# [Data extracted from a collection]

Start of Block

-- ==== Sys2Proof/Certificates/Slice0/Obligations.lean ====
section
/-! DEFINITION. The statements about the machine, each a Prop to be proved. Where one names an instruction it speaks of every state and
every operand for which the instruction issues (`issues`: no decode check of R41 stops it). -/

section Statements
open Sys2Proof Sys2Proof.Machine

/-! ## Instructions of one thread -/

/-- MOV, MOVI, MOVHI, SEL and LEA write their result in every lane whose guards hold and change nothing else (R106-R109, R124). -/
def Obligations.MoveResults : Prop := ∀ (h : Hdr) (o : OpR) (q : OpI) (s : State),
  Gives (.mov h o) h s (fun c => cleanUpdate c o.o1 (fun l => c.val o.o2 l)) ∧
  Gives (.movi h q) h s (fun c => cleanUpdate c q.o1 (fun _ => ⟨moviWord h.f q.imm, 0⟩)) ∧
  Gives (.movhi h q) h s (fun c => cleanUpdate c q.o1 (fun l =>
    ⟨q.imm ++ (c.val q.o1 l).val.extractLsb' 0 32, (c.val q.o1 l).poi &&& 1⟩)) ∧
  Gives (.sel h o) h s (fun c => cleanUpdate c o.o1 (fun l =>
    let v := if (c.pred o.o4 l).1 then c.val o.o2 l else c.val o.o3 l
    ⟨v.val, if (c.pred o.o4 l).2 then 3 else v.poi⟩)) ∧
  Gives (.lea h o) h s (fun c => cleanUpdate c o.o1 (fun l =>
    ⟨BitVec.ofInt 64 (((c.val o.o2 l).val.toNat : Int) + leaIndex h.f (c.val o.o3 l).val * 2 ^ (o.x.toNat % 8)),
      bothPoison (anyPoison (c.val o.o2 l)
        || (if etyWidth (etyF h.f) = 64 then anyPoison (c.val o.o3 l) else (c.val o.o3 l).poi.getLsbD 0))⟩))

/-- Integer arithmetic by sub-element: the exact result of each sub-element fitted to its type, SATC where SAT clamped it (R53, R104,
R110, R113-R116), in every lane whose guards hold, and nothing else changes. -/
def Obligations.IntegerResults : Prop := ∀ (h : Hdr) (o : OpR) (s : State),
  let a := fun (c : Ctx) l => c.val o.o2 l
  let b := fun (c : Ctx) l => srcB c o (etyWidth (etyF h.f)) l
  let d := fun (c : Ctx) l => c.val o.o4 l
  Gives (.iadd h o) h s (fun c => laneUpdate c o.o1 (fun l => intLane2 c h.f (a c l) (b c l) (fun x y => x + y))) ∧
  Gives (.isub h o) h s (fun c => laneUpdate c o.o1 (fun l => intLane2 c h.f (a c l) (b c l) (fun x y => x - y))) ∧
  Gives (.imul h o) h s (fun c => laneUpdate c o.o1 (fun l => intLane2 c h.f (a c l) (b c l) (fun x y => x * y))) ∧
  Gives (.imulh h o) h s (fun c => laneUpdate c o.o1 (fun l =>
    intLane2 c h.f (a c l) (b c l) (fun x y => (x * y) / 2 ^ etyWidth (etyF h.f)))) ∧
  Gives (.imad h o) h s (fun c => laneUpdate c o.o1 (fun l => intLane3 c h.f (a c l) (b c l) (d c l) (fun x y z => x * y + z))) ∧
  Gives (.imadw h o) h s (fun c => laneUpdate c o.o1 (fun l => imadwLane c.w.fpmode h.f o.x (a c l) (c.val o.o3 l) (d c l))) ∧
  Gives (.idp4 h o) h s (fun c => laneUpdate c o.o1 (fun l => idp4Lane c.w.fpmode h.f (a c l) (c.val o.o3 l) (d c l))) ∧
  Gives (.iabs h o) h s (fun c => laneUpdate c o.o1 (fun l => intLane1 c h.f (a c l) (fun x => (x.natAbs : Int)))) ∧
  Gives (.imin h o) h s (fun c => laneUpdate c o.o1 (fun l => intLane2 c h.f (a c l) (b c l) (fun x y => min x y))) ∧
  Gives (.imax h o) h s (fun c => laneUpdate c o.o1 (fun l => intLane2 c h.f (a c l) (b c l) (fun x y => max x y))) ∧
  Gives (.isad h o) h s (fun c => laneUpdate c o.o1 (fun l =>
    intLane3 c h.f (a c l) (b c l) (d c l) (fun x y z => ((x - y).natAbs : Int) + z))) ∧
  Gives (.icmpm h o) h s (fun c => laneUpdate c o.o1 (fun l =>
    let sg := etySigned (etyF h.f)
    bitLane c h.f [a c l, b c l] (fun w xs =>
      if iCond (h.f.toNat >>> 4) (intOf sg w (xs.getD 0 0)) (intOf sg w (xs.getD 1 0)) then 2 ^ w - 1 else 0)))

/-- IADDS, ISUBS and IADC: the 64-bit result wraps, and the predicate of O4, or of O5 for IADC, says whether the exact result lies outside
the type (R111, R112); both are poisoned where a source is (R72). Nothing else changes. -/
def Obligations.CarryResults : Prop := ∀ (h : Hdr) (o : OpR) (s : State),
  let res := fun (c : Ctx) (p : Byte) (x : Nat → Int) (bad : Nat → Bool) =>
    ({ regs := onReg c.w o.o1 c.exec (fun l => ⟨BitVec.ofInt 64 (x l), bothPoison (bad l)⟩)
       preds := onPred p c.exec (fun l => (outside64 h.f (x l), bad l)) } : Update)
  Gives (.iadds h o) h s (fun c => res c o.o4
    (fun l => int64Of h.f (c.val o.o2 l).val + int64Of h.f (srcB c o 64 l).val)
    (fun l => anyPoison (c.val o.o2 l) || anyPoison (srcB c o 64 l))) ∧
  Gives (.isubs h o) h s (fun c => res c o.o4
    (fun l => int64Of h.f (c.val o.o2 l).val - int64Of h.f (srcB c o 64 l).val)
    (fun l => anyPoison (c.val o.o2 l) || anyPoison (srcB c o 64 l))) ∧
  Gives (.iadc h o) h s (fun c => res c o.o5
    (fun l => int64Of h.f (c.val o.o2 l).val + int64Of h.f (c.val o.o3 l).val + (if (c.pred o.o4 l).1 then 1 else 0))
    (fun l => anyPoison (c.val o.o2 l) || anyPoison (c.val o.o3 l) || (c.pred o.o4 l).2))

/-- Bitwise logic, shifts, bit fields and bit counts (R118-R122): no flag is raised, and nothing but the destination changes. -/
def Obligations.BitResults : Prop := ∀ (h : Hdr) (o : OpR) (s : State),
  let b := fun (c : Ctx) l => srcB c o (etyWidth (etyF h.f)) l
  let logic := fun (i : Instr) (g : Word → Word → Word) =>
    Gives i h s (fun c => cleanUpdate c o.o1 (fun l => ⟨g (c.val o.o2 l).val (b c l).val, (c.val o.o2 l).poi ||| (b c l).poi⟩))
  let bits := fun (i : Instr) (srcs : Ctx → Nat → List Lane) (g : Nat → List Nat → Nat) =>
    Gives i h s (fun c => laneUpdate c o.o1 (fun l => bitLane c h.f (srcs c l) g))
  logic (.and h o) (fun x y => x &&& y) ∧ logic (.or h o) (fun x y => x ||| y) ∧ logic (.xor h o) (fun x y => x ^^^ y) ∧
  logic (.andn h o) (fun x y => x &&& ~~~y) ∧
  Gives (.lop3 h o) h s (fun c => cleanUpdate c o.o1 (fun l =>
    ⟨lop3Word o.x (c.val o.o2 l).val (c.val o.o3 l).val (c.val o.o4 l).val,
      (c.val o.o2 l).poi ||| (c.val o.o3 l).poi ||| (c.val o.o4 l).poi⟩)) ∧
  bits (.shl h o) (fun c l => [c.val o.o2 l, b c l]) (fun w xs => shlBits w (xs.getD 0 0) (xs.getD 1 0)) ∧
  bits (.shr h o) (fun c l => [c.val o.o2 l, b c l]) (fun w xs => shrBits w (xs.getD 0 0) (xs.getD 1 0)) ∧
  bits (.sar h o) (fun c l => [c.val o.o2 l, b c l]) (fun w xs => sarBits w (xs.getD 0 0) (xs.getD 1 0)) ∧
  bits (.rotl h o) (fun c l => [c.val o.o2 l, b c l]) (fun w xs => rotlBits w (xs.getD 0 0) (xs.getD 1 0)) ∧
  bits (.fshf h o) (fun c l => [c.val o.o2 l, c.val o.o3 l, c.val o.o4 l])
    (fun w xs => fshfBits (o.x.getLsbD 0) w (xs.getD 0 0) (xs.getD 1 0) (xs.getD 2 0)) ∧
  bits (.bfx h o) (fun c l => [c.val o.o2 l, b c l, c.val o.o4 l])
    (fun w xs => bfxBits (etySigned (etyF h.f)) w (xs.getD 0 0) (xs.getD 1 0) (xs.getD 2 0)) ∧
  bits (.bfi h o) (fun c l => [c.val o.o2 l, c.val o.o3 l, c.val o.o4 l, c.val o.o5 l])
    (fun w xs => bfiBits w (xs.getD 0 0) (xs.getD 1 0) (xs.getD 2 0) (xs.getD 3 0)) ∧
  bits (.popc h o) (fun c l => [c.val o.o2 l]) (fun w xs => popcBits w (xs.getD 0 0)) ∧
  bits (.clz h o) (fun c l => [c.val o.o2 l]) (fun w xs => clzBits w (xs.getD 0 0)) ∧
  bits (.ctz h o) (fun c l => [c.val o.o2 l]) (fun w xs => ctzBits w (xs.getD 0 0)) ∧
  bits (.brev h o) (fun c l => [c.val o.o2 l]) (fun w xs => brevBits w (xs.getD 0 0))

/-- ICMP, FCMP and PLOP write one predicate, and FCMP raises NV for a signalling NaN in a sub-element that it compares (R123, R159).
That a sub-element outside the lane's compare raises no NV is the model's reading (log 9). -/
def Obligations.PredicateResults : Prop := ∀ (h : Hdr) (o : OpR) (s : State),
  let t := etyF h.f
  let w := etyWidth t
  let mode := o.x.toNat % 4
  Gives (.icmp h o) h s (fun c => predUpdate c o.o1 (fun l =>
    (combine mode (etyCount t) (fun k => iCond (h.f.toNat >>> 4)
        (intOf (etySigned t) w (elemAt w k (c.val o.o2 l).val)) (intOf (etySigned t) w (elemAt w k (srcB c o w l).val))),
      cmpPoison mode w [c.val o.o2 l, srcB c o w l]))) ∧
  Gives (.fcmp h o) h s (fun c =>
    let a := fun l k => fDecode t (elemAt w k (c.val o.o2 l).val)
    let b := fun l k => fDecode t (elemAt w k (c.val o.o3 l).val)
    { preds := onPred o.o1 c.exec (fun l =>
        (combine mode (etyCount t) (fun k => fCond (h.f.toNat >>> 4) (a l k) (b l k)), cmpPoison mode w [c.val o.o2 l, c.val o.o3 l]))
      flags := flagIf ((lanesOf c.exec).any (fun l => (List.range (if mode = 0 then 1 else etyCount t)).any (fun k =>
        (a l k).isSignalling || (b l k).isSignalling))) flNV }) ∧
  Gives (.plop h o) h s (fun c => predUpdate c o.o1 (fun l =>
    (o.x.getLsbD ((if (c.pred o.o2 l).1 then 1 else 0) + (if (c.pred o.o3 l).1 then 2 else 0) + (if (c.pred o.o4 l).1 then 4 else 0)),
      (c.pred o.o2 l).2 || (c.pred o.o3 l).2 || (c.pred o.o4 l).2)))

/-- Floating point by sub-element: each result is the exact value rounded once under the mode, SAT and FTZ of the instruction, with its
flags and poison (R63, R64, R70, R125-R135). Nothing else changes. The sign of a sum that is exactly zero is the model's reading (log 58): -0 under
RDN for (+0) + (+0) too, and -0 in every mode for three or more terms that are all -0, as FDOT2, FDOT4 and FFMA may meet them. -/
def Obligations.FloatResults : Prop := ∀ (h : Hdr) (o : OpR) (s : State),
  let a := fun (c : Ctx) l => c.val o.o2 l
  let b := fun (c : Ctx) l => c.val o.o3 l
  let d := fun (c : Ctx) l => c.val o.o4 l
  let lanes := fun (i : Instr) (f : Ctx → Nat → LaneRes) => Gives i h s (fun c => laneUpdate c o.o1 (f c))
  let two := fun (i : Instr) (g : RCtl → Ety → FVal → FVal → FRes) =>
    lanes i (fun c l => fltLane c h.f [a c l, b c l] (fun r t xs => g r t (nth xs 0) (nth xs 1)))
  let three := fun (i : Instr) (g : RCtl → Ety → FVal → FVal → FVal → FRes) =>
    lanes i (fun c l => fltLane c h.f [a c l, b c l, d c l] (fun r t xs => g r t (nth xs 0) (nth xs 1) (nth xs 2)))
  two (.fadd h o) (fun r t x y => fSumRound t r [x, y]) ∧ two (.fsub h o) (fun r t x y => fSumRound t r [x, y.flip]) ∧
  two (.fmul h o) (fun r t x y => fRoundVal t r (fMul x y)) ∧ three (.ffma h o) (fun r t x y z => fSumRound t r [fMul x y, z]) ∧
  two (.dadd h o) (fun r t x y => fSumRound t r [x, y]) ∧ two (.dmul h o) (fun r t x y => fRoundVal t r (fMul x y)) ∧
  three (.dfma h o) (fun r t x y z => fSumRound t r [fMul x y, z]) ∧
  lanes (.fmin h o) (fun c l => patLane c h.f [a c l, b c l] (fun t xs => fMinMax false (h.f.getLsbD 7) t (xs.getD 0 0) (xs.getD 1 0))) ∧
  lanes (.fmax h o) (fun c l => patLane c h.f [a c l, b c l] (fun t xs => fMinMax true (h.f.getLsbD 7) t (xs.getD 0 0) (xs.getD 1 0))) ∧
  lanes (.fclass h o) (fun c l => patLane c h.f [a c l] (fun t xs => ⟨2 ^ fClassBit t (xs.getD 0 0), 0⟩)) ∧
  lanes (.frnd h o) (fun c l => patLane c h.f [a c l] (fun t xs =>
    fIntegral t (modeOf c.w.fpmode h.f) (xs.getD 0 0) (fInput (h.f.getLsbD 7) t (xs.getD 0 0)))) ∧
  lanes (.fscale h o) (fun c l => patLane c h.f [a c l, b c l] (fun t xs =>
    fScale t (ctlOf c.w.fpmode h.f) (xs.getD 0 0) (fInput (h.f.getLsbD 7) t (xs.getD 0 0)) (intOf true (etyWidth t) (xs.getD 1 0)))) ∧
  lanes (.fgetexp h o) (fun c l => fltLane c h.f [a c l] (fun _ t xs => fGetExp t (nth xs 0))) ∧
  lanes (.fdot2 h o) (fun c l => fdotLane c h.f 2 (a c l) (b c l) (d c l)) ∧
  lanes (.fdot4 h o) (fun c l => fdotLane c h.f 4 (a c l) (b c l) (d c l)) ∧
  lanes (.fhadd h o) (fun c l => fhaddLane c h.f (a c l) (b c l)) ∧
  lanes (.frcp h o) (fun c l => fltLane c h.f [a c l] (fun r t xs => fRecip t r (nth xs 0))) ∧
  lanes (.frsq h o) (fun c l => fltLane c h.f [a c l] (fun r t xs => fRecipSqrt t r (nth xs 0))) ∧
  lanes (.fabs h o) (fun c l => cleanRes ((a c l).val &&& ~~~signBits (etyF h.f)) (a c l).poi) ∧
  lanes (.fneg h o) (fun c l => cleanRes ((a c l).val ^^^ signBits (etyF h.f)) (a c l).poi)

End of Block

# [Task objective]
Set down the lines of the records exactly, from the first one through the line containing "Gives (.lea h", and add nothing else.

# [Task output]
-- ==== Sys2Proof/Certificates/Slice0/Obligations.lean ====
section
/-! DEFINITION. The statements about the machine, each a Prop to be proved. Where one names an instruction it speaks of every state and
every operand for which the instruction issues (`issues`: no decode check of R41 stops it). -/

section Statements
open Sys2Proof Sys2Proof.Machine

/-! ## Instructions of one thread -/

/-- MOV, MOVI, MOVHI, SEL and LEA write their result in every lane whose guards hold and change nothing else (R106-R109, R124). -/
def Obligations.MoveResults : Prop := ∀ (h : Hdr) (o : OpR) (q : OpI) (s : State),
  Gives (.mov h o) h s (fun c => cleanUpdate c o.o1 (fun l => c.val o.o2 l)) ∧
  Gives (.movi h q) h s (fun c => cleanUpdate c q.o1 (fun _ => ⟨moviWord h.f q.imm, 0⟩)) ∧
  Gives (.movhi h q) h s (fun c => cleanUpdate c q.o1 (fun l =>
    ⟨q.imm ++ (c.val q.o1 l).val.extractLsb' 0 32, (c.val q.o1 l).poi &&& 1⟩)) ∧
  Gives (.sel h o) h s (fun c => cleanUpdate c o.o1 (fun l =>
    let v := if (c.pred o.o4 l).1 then c.val o.o2 l else c.val o.o3 l
    ⟨v.val, if (c.pred o.o4 l).2 then 3 else v.poi⟩)) ∧
  Gives (.lea h o) h s (fun c => cleanUpdate c o.o1 (fun l =>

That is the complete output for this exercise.